_WHAT TO DO_: In the entries below, find the line with "([Instr.add64 g7 (.dir" and the line with "(.dir 5), .ratom"; give again those lines and every line between them, exactly.

_DATA FOR PROCESSING_:
-- ==== Sys2Proof/Tests/Slice0.lean ====
section
/-! SUPPORT. The smoke test of well-formedness, words that are refused, clause headers, and the worked examples of the
specification. Every expected value stands in the specification. -/

set_option maxRecDepth 100000

namespace Sys2Proof.Tests

open Sys2Proof.Machine

/-! Ill-formed terms, one for each check of R135 on the operands (R129, R217, R219, R228, R235, R359, R478). -/

theorem test_ill_formed_pairs :
    ([Instr.add64 g7 (.dir 1) (.dir 4) (.dir 6), .add64 g7 (.dir 2) (.dir 5) (.dir 6), .add64 g7 (.dir 2) (.dir 4) (.dir 7),
      .ballot g7 (.dir 9) false 0, .cfetch g7 1 (.dir 9) 0, .dset g7 0 (.dir 9) false 0, .prefetch g7 false false (.dir 9) 0,
      .bkopen g7 (.dir 1) (.dir 9) 0 ⟨false, .lanePrivate, .global⟩, .mstat g7 (.dir 9) 0, .launch g7 (.dir 1) (.dir 9) 0,
      .mboxw g7 0 (.dir 9), .keyopBzero g7 (.dir 1) (.dir 9) 0 0 0, .sysr g7 (.dir 9) 0x10, .sysw g7 (.dir 9) 0x1300].all
      fun i => !i.wf) = true := by decide

theorem test_ill_formed_accesses :
    ([Instr.ld g7 0 ⟨.tile, .none, .scratch⟩ .n32 (.dir 1) (.dir 2) 0, .ld g7 0 (plain .global) .n32 (.dir 1) (.dir 3) 0,
      .ld g7 0 (plain .scratch) .n64 (.dir 1) (.dir 2) 0, .st g7 0 ⟨.die, .none, .scratch⟩ .n32 (.dir 1) (.dir 2) 0,
      .st g7 0 (plain .host) .n32 (.dir 1) (.dir 2) 0, .st g7 0 (plain .scratch) .n64 (.dir 1) (.dir 3) 0,
      .gather g7 0 ⟨.pod, .none, .scratch⟩ .n8 (.dir 1) (.dir 2) (.dir 3), .gather g7 0 (plain .dieScratch) .n8 (.dir 1) (.dir 3) (.dir 3),
      .gather g7 0 (plain .scratch) .n64 (.dir 1) (.dir 2) (.dir 3), .scatter g7 0 (plain .remoteScratch) .n8 (.dir 1) (.dir 2) (.dir 3),
      .scatter g7 0 (plain .scratch) .n64 (.dir 1) (.dir 2) (.dir 3), .watch g7 .global .ld 0 (.dir 1) 0].all fun i => !i.wf) = true := by
  decide

theorem test_ill_formed_atomics :
    ([Instr.atomAdd g7 0 ⟨.tile, .none, .scratch⟩ false (.dir 1) (.dir 2) (.dir 3) 0, .atomOr g7 0 (plain .global) false (.dir 1) (.dir 3) (.dir 3) 0,
      .atomXor g7 0 (plain .scratch) true (.dir 1) (.dir 2) (.dir 4) 0, .atomCas g7 0 (plain .scratch) true (.dir 2) (.dir 2) (.dir 3) 0,
      .atomFadd g7 0 (plain .scratch) true (.dir 2) (.dir 2) (.dir 4) 0, .atomFmin g7 0 (plain .scratch) true (.dir 2) (.dir 2) (.dir 4) 0,
      .atomFmax g7 0 (plain .scratch) true (.dir 2) (.dir 2) (.dir 4) 0,
      .rld g7 0 .strand .none .n32 (.dir 1) (.dir 3) (.dir 5), .rst g7 0 .strand .none .n64 (.dir 2) (.dir 5) (.dir 5),
      .ratom g7 0 .strand .none .fadd true (.dir 2) (.dir 4) (.dir 6) (.dir 5), .ratom g7 0 .strand .none .add false (.dir 1) (.dir 3) (.dir 6) (.dir 5),
      .tidewaitPeer g7 (.dir 1) (.dir 2) (some 5), .keyopBzero g7 (.dir 1) (.dir 2) 0 0 23].all fun i => !i.wf) = true := by decide

/-! Words that name no instruction, by the check they fail (R133 to R135). -/

/-- The check of R135 that two words fail. -/
def fails (a b : Word) : Option DecodeError :=
  match decode a b with
  | .ok _ => none
  | .error e => some e

theorem test_reserved_majors :
    ([0x9CE00000, 0x9EE00000, 0xFCE00000, 0xFEE00000].all fun (w : Word) => fails w 0 == some .opcode) = true := by decide

theorem test_reserved_members :
    ([(0xC8E00000, 0x0F000000), (0xD8E00000, 0x06000000), (0xF8E00000, 0x06000000), (0xC0E00002, 0x01000000)].all
      fun (w : Word × Word) => fails w.1 w.2 == some .minor) = true := by decide

theorem test_reserved_fields :
    ([(0x00E00001, 0), (0x02E00001, 0), (0x04E00080, 0), (0x3CF40000, 0), (0x5AF00000, 0), (0x5EE00004, 0), (0x68E00030, 0),
      (0x6AE00014, 0), (0x70E00003, 0), (0x7EE0000B, 0), (0xB4E0C000, 0), (0xA6E00041, 0), (0xC0E00006, 0), (0xC0E00002, 0x00200001),
      (0xCAE00080, 0), (0xE0E00000, 0x00400000), (0xD8E00000, 0x00800000), (0xFAE00000, 0x00020000), (0xF8E00000, 0x03000000)].all
      fun (w : Word × Word) => fails w.1 w.2 == some .field) = true := by decide

/-! Clause headers (R117). -/

theorem test_header_counter : headerOf 0x24811400 = ⟨2, 2, false, true, false, false, false, false, false, false, true, 5⟩ := by decide

theorem test_header_crew : headerOf 0x22000000 = ⟨2, 1, false, false, false, false, false, false, false, false, false, 0⟩ := by decide

/-! 01_package.md: placing tile 443. -/

theorem test_tile_443 :
    (dieOf 443, clusterOf 443, memberOf 443, tileAt 113 1) = (4, 113, 1, 443)
    ∧ (dieLocalTile 443, dieLocalCluster 443) = (35, 11)
    ∧ neighbours 443 = [(0, 419), (1, 444), (2, 467), (3, 442)] := by decide

/-! 02_number_formats.md. -/

/-- Reading NI4 at two planes. -/
theorem test_ni4_planes :
    ([5, -3, 0, -8].map (niRead 4 2 false) = [4, -4, 0, -8]) ∧ ([5, -3, 0, -8].map (niRead 4 2 true) = [6, -2, 2, -6]) := by decide

/-- Rounding FP32 to BF16 by RNE, RTZ, RDN, RUP and by SR with both samples. -/
theorem test_bf16_rounding :
    ([0x3F808000, 0x3F818000, 0xBF808000, 0x3F804000].map fun (w : Word) =>
      ([(Rnd.rne, 0), (.rtz, 0), (.rdn, 0), (.rup, 0), (.sr, 0x7FFFFFFF), (.sr, 0x80000000)].map fun (m : Rnd × Nat) =>
        (FKind.bf16.round m.1 m.2 false false (read32 w)).1))
    = [[0x3F80, 0x3F80, 0x3F80, 0x3F81, 0x3F81, 0x3F80], [0x3F82, 0x3F81, 0x3F81, 0x3F82, 0x3F82, 0x3F81],
       [0xBF80, 0xBF80, 0xBF81, 0xBF80, 0xBF81, 0xBF80], [0x3F80, 0x3F80, 0x3F80, 0x3F81, 0x3F80, 0x3F80]] := by decide

/-- Narrowing to FP8 and FP4, with the flags. -/
theorem test_narrowing :
    FKind.e4m3.round .rne 0 false false (read32 0x43FA0000) = (0x7F, flagOF ||| flagNX ||| flagNV)
    ∧ FKind.e4m3.round .rne 0 true false (read32 0x43FA0000) = (0x7E, flagOF ||| flagNX)
    ∧ FKind.e4m3.round .rne 0 false false (read32 0x43E00000) = (0x7E, 0)
    ∧ FKind.e2m1.round .rne 0 false false (read32 0x40200000) = (0x4, flagNX)
    ∧ FKind.e2m1.round .rne 0 false false (read32 0x40A00000) = (0x6, flagNX)
    ∧ FKind.e2m1.round .rtz 0 false false (read32 0x41000000) = (0x7, flagOF ||| flagNX)
    ∧ FKind.e4m3.round .rne 0 false false (read32 0x3A000000) = (0x00, flagUF ||| flagNX) := by decide

/-! 03_main_memory.md. -/

/-- Placing 0x1234_5600: stack 6, pseudo-channel 26, bank 4, row 6, column 1. -/
theorem test_placing : bankGranule (6 * 4096 + 26 * 64 + 4) 6 1 = 0x123456 := by decide

/-- The plane split of an E2M1 row. -/
theorem test_plane_split :
    (blockConvert 3 (.fp .e2m1) 0 [0x1D3]).take 20 = [2, 2, 1, 3, 7].flatMap (leBytes 4)
    ∧ (blockConvert 3 (.fp .e2m1) 1 [0x1D3]).length = 16 := by decide

/-! 04_translation.md: a store into a 32 MiB page. -/

theorem test_walk :
    (let put (a v : Nat) (s : State) : State := after (.memoryRequest a 0 .local (.write (leBytes 8 v))) s
     let s := put 0x100000008 0x100001001 (put 0x100001010 0x100002001 (put 0x100002028 0x100003001
       (put 0x100003618 0x0040000204018127 (put 0x100003600 0x0040000204000127 State.reset))))
     let va := 0x0001010158612345
     let w := walkFrom s va 4 0x100000000 []
     match w.2 with
     | .ok (leaf, a, level) => decide (w.1 = [(4, 0x100001000), (3, 0x100002000), (2, 0x100003000)])
         && leaf == 0x0040000204000127 && a == 0x100003600 && level == 1 && (xlatOf 7 va leaf).pa == 0x204612345
     | .error _ => false) = true := by decide +kernel

/-! 07_copy_and_routing.md. -/

/-- The descriptors of a slab and of its plane stack: both move 40,960 bytes. -/
theorem test_plane_stack_descriptors :
    let src : List (BitVec 256) := [0x000000000080001F_000000000000001F_00000000000150C4_0000004000000000, 0x0000000010000007_0000000000100007]
    let dst : List (BitVec 256) := [0x000000000020001F_0000000020000004_0000000000000024_000000000000C000, 0x0000000004000007_0000000000040007]
    (tensorOf dst).bytes = 40960 ∧ layoutFails (tensorOf src) = false ∧ (tensorOf src).efmt = 0x15 ∧ (tensorOf src).lay = 3
    ∧ descFails ⟨true, .global⟩ 0 src = none ∧ descFails ⟨false, .scratch⟩ 4 dst = none := by decide

/-- Records of the placement across two packages. -/
theorem test_routing_words :
    manifestWord 1 0 0 1 0 3 false = 0x0000010000180001 ∧ manifestWord 1 1 1 0 1 4 false = 0x00004C7FFFF81000
    ∧ [inverseWord 0 0 0, inverseWord 0 1 1, inverseWord 1 0 1, inverseWord 1 1 0] = [0x80000000, 0x80800080, 0x80800001, 0x80000081] := by
  decide

/-! 08_consistency.md: four lanes add to one word. -/

theorem test_four_lanes_add :
    let s := after (.memoryRequest 0x1000 0 .local (.write (leBytes 4 0x3F800000))) State.reset
    let t := after (.memorySideAtomic 0x1000 0 .fadd false [(0x4B800000, 0), (0x3F800000, 0), (0xCB800000, 0), (0x3F800000, 0)]) s
    t.answer.data = [0x3F800000, 0x4B800000, 0x4B800000, 0].flatMap (leBytes 4)
    ∧ (after (.memoryRequest 0x1000 0 .local (.read 4)) t).answer.data = leBytes 4 0x3F800000 := by decide +kernel

/-! 10_isa_compute.md. -/

/-- CVT through a slot of E4M3 under RNE writes 0x7F and raises OF, NX and NV. -/
theorem test_cvt :
    (let i : Instr := .cvt g7 .f32To (.dir 5) (.dir 4) 2
     let t := after i (withAllV 4 0x43FA0000 (withLaunch (fun la => { la with slots := [0, 0, 0x13, 0, 0, 0, 0, 0] }) (stand i)))
     (vOf t 0 5, vOf t 3 5, (strand0 t).fstat)) = (0x7F, 0x7F, flagOF ||| flagNX ||| flagNV) := by decide

/-- ISETP compares natural numbers and signed ones. -/
theorem test_isetp :
    (let i : Instr := .isetp g7 .lts 3 (.dir 4) (.dir 5)
     let j : Instr := .isetp g7 .ltn 3 (.dir 4) (.dir 5)
     let t (i : Instr) := after i (withAllV 4 0xFFFFFFFF (withAllV 5 1 (stand i)))
     (((strand0 (t i)).lanes.get 0).p.getLsbD 3, ((strand0 (t j)).lanes.get 0).p.getLsbD 3)) = (true, false) := by decide

/-- ADDI of the worked example of 15_traps.md writes every lane. -/
theorem test_addi :
    (let i : Instr := .addi g7 (.dir 3) (.dir 3) 4
     let t := after i (withV 0 3 0x100 (withV 1 3 0x104 (withV 2 3 0x17FFC (withV 3 3 0x10C (stand i)))))
     [vOf t 0 3, vOf t 1 3, vOf t 2 3, vOf t 3 3]) = [0x104, 0x108, 0x18000, 0x110] := by decide

/-! 11_matrix.md: one E4M3 group. -/

theorem test_e4m3_group :
    (let f : Slot := (slotOf 0x13).getD default
     let a (x : Nat) : Cell := cellA f .e4m3 x
     let ps := [(0x7E, 0x78), (0x01, 0x5C), (0x01, 0x03), (0x89, 0x27), (0, 0)].map fun (x : Nat × Nat) => productOf (a x.1) (a x.2) 0
     let s := groupSum ps
     ((accAddFloat 0 s).1, (accAddFloat 0 s).2 ||| s.2)) = (0x47E000058, flagNX) := by decide

/-! 12_fabric.md: package 37 in a spread pod of 128. -/

theorem test_package_37 :
    ((upTo 8).map (standardPeer 0 128 37 0)) = [36, 39, 38, 33, 32, 35, 34, 45].map some
    ∧ standardPeer 0 128 37 4 0 = some 100 ∧ standardPeer 0 128 100 4 0 = some 37 ∧ standardPeer 0 128 37 7 15 = none := by decide

/-! 15_traps.md: a bound fault. -/

theorem test_bound_fault :
    (let i : Instr := .st g7 0 (plain .scratch) .n32 (.dir 3) (.dir 5) 0
     let at1048 (f : Flow) : Flow := { f with pc := 0x1048, ctx := f.ctx.map fun x => { x with hdr := 0x1040, gen := 2, stop := 0x104C } }
     let s := withHeld (fun h => { h with segs := h.segs.map fun x => (x.1, { x.2 with gen := 2 }) })
       (withLaunch (fun la => { la with scrtile := 0x18000 })
       (withStrand (fun st => st.mapLanes 15 fun l => { l with flow := at1048 l.flow })
       (withV 0 3 0x104 (withV 1 3 0x108 (withV 2 3 0x18000 (withV 3 3 0x110 (stand i)))))))
     let r := (strand0 (after i s)).fault
     (r.rec0, r.rec1, r.rec2)) = (0x80104804120002A6, 0x0000020100000F4F, 0x18000) := by decide

end Sys2Proof.Tests
end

_RESPONSE TO THE EXERCISE_:
    ([Instr.add64 g7 (.dir 1) (.dir 4) (.dir 6), .add64 g7 (.dir 2) (.dir 5) (.dir 6), .add64 g7 (.dir 2) (.dir 4) (.dir 7),
      .ballot g7 (.dir 9) false 0, .cfetch g7 1 (.dir 9) 0, .dset g7 0 (.dir 9) false 0, .prefetch g7 false false (.dir 9) 0,
      .bkopen g7 (.dir 1) (.dir 9) 0 ⟨false, .lanePrivate, .global⟩, .mstat g7 (.dir 9) 0, .launch g7 (.dir 1) (.dir 9) 0,
      .mboxw g7 0 (.dir 9), .keyopBzero g7 (.dir 1) (.dir 9) 0 0 0, .sysr g7 (.dir 9) 0x10, .sysw g7 (.dir 9) 0x1300].all
      fun i => !i.wf) = true := by decide

theorem test_ill_formed_accesses :
    ([Instr.ld g7 0 ⟨.tile, .none, .scratch⟩ .n32 (.dir 1) (.dir 2) 0, .ld g7 0 (plain .global) .n32 (.dir 1) (.dir 3) 0,
      .ld g7 0 (plain .scratch) .n64 (.dir 1) (.dir 2) 0, .st g7 0 ⟨.die, .none, .scratch⟩ .n32 (.dir 1) (.dir 2) 0,
      .st g7 0 (plain .host) .n32 (.dir 1) (.dir 2) 0, .st g7 0 (plain .scratch) .n64 (.dir 1) (.dir 3) 0,
      .gather g7 0 ⟨.pod, .none, .scratch⟩ .n8 (.dir 1) (.dir 2) (.dir 3), .gather g7 0 (plain .dieScratch) .n8 (.dir 1) (.dir 3) (.dir 3),
      .gather g7 0 (plain .scratch) .n64 (.dir 1) (.dir 2) (.dir 3), .scatter g7 0 (plain .remoteScratch) .n8 (.dir 1) (.dir 2) (.dir 3),
      .scatter g7 0 (plain .scratch) .n64 (.dir 1) (.dir 2) (.dir 3), .watch g7 .global .ld 0 (.dir 1) 0].all fun i => !i.wf) = true := by
  decide

theorem test_ill_formed_atomics :
    ([Instr.atomAdd g7 0 ⟨.tile, .none, .scratch⟩ false (.dir 1) (.dir 2) (.dir 3) 0, .atomOr g7 0 (plain .global) false (.dir 1) (.dir 3) (.dir 3) 0,
      .atomXor g7 0 (plain .scratch) true (.dir 1) (.dir 2) (.dir 4) 0, .atomCas g7 0 (plain .scratch) true (.dir 2) (.dir 2) (.dir 3) 0,
      .atomFadd g7 0 (plain .scratch) true (.dir 2) (.dir 2) (.dir 4) 0, .atomFmin g7 0 (plain .scratch) true (.dir 2) (.dir 2) (.dir 4) 0,
      .atomFmax g7 0 (plain .scratch) true (.dir 2) (.dir 2) (.dir 4) 0,
      .rld g7 0 .strand .none .n32 (.dir 1) (.dir 3) (.dir 5), .rst g7 0 .strand .none .n64 (.dir 2) (.dir 5) (.dir 5),
      .ratom g7 0 .strand .none .fadd true (.dir 2) (.dir 4) (.dir 6) (.dir 5), .ratom g7 0 .strand .none .add false (.dir 1) (.dir 3) (.dir 6) (.dir 5),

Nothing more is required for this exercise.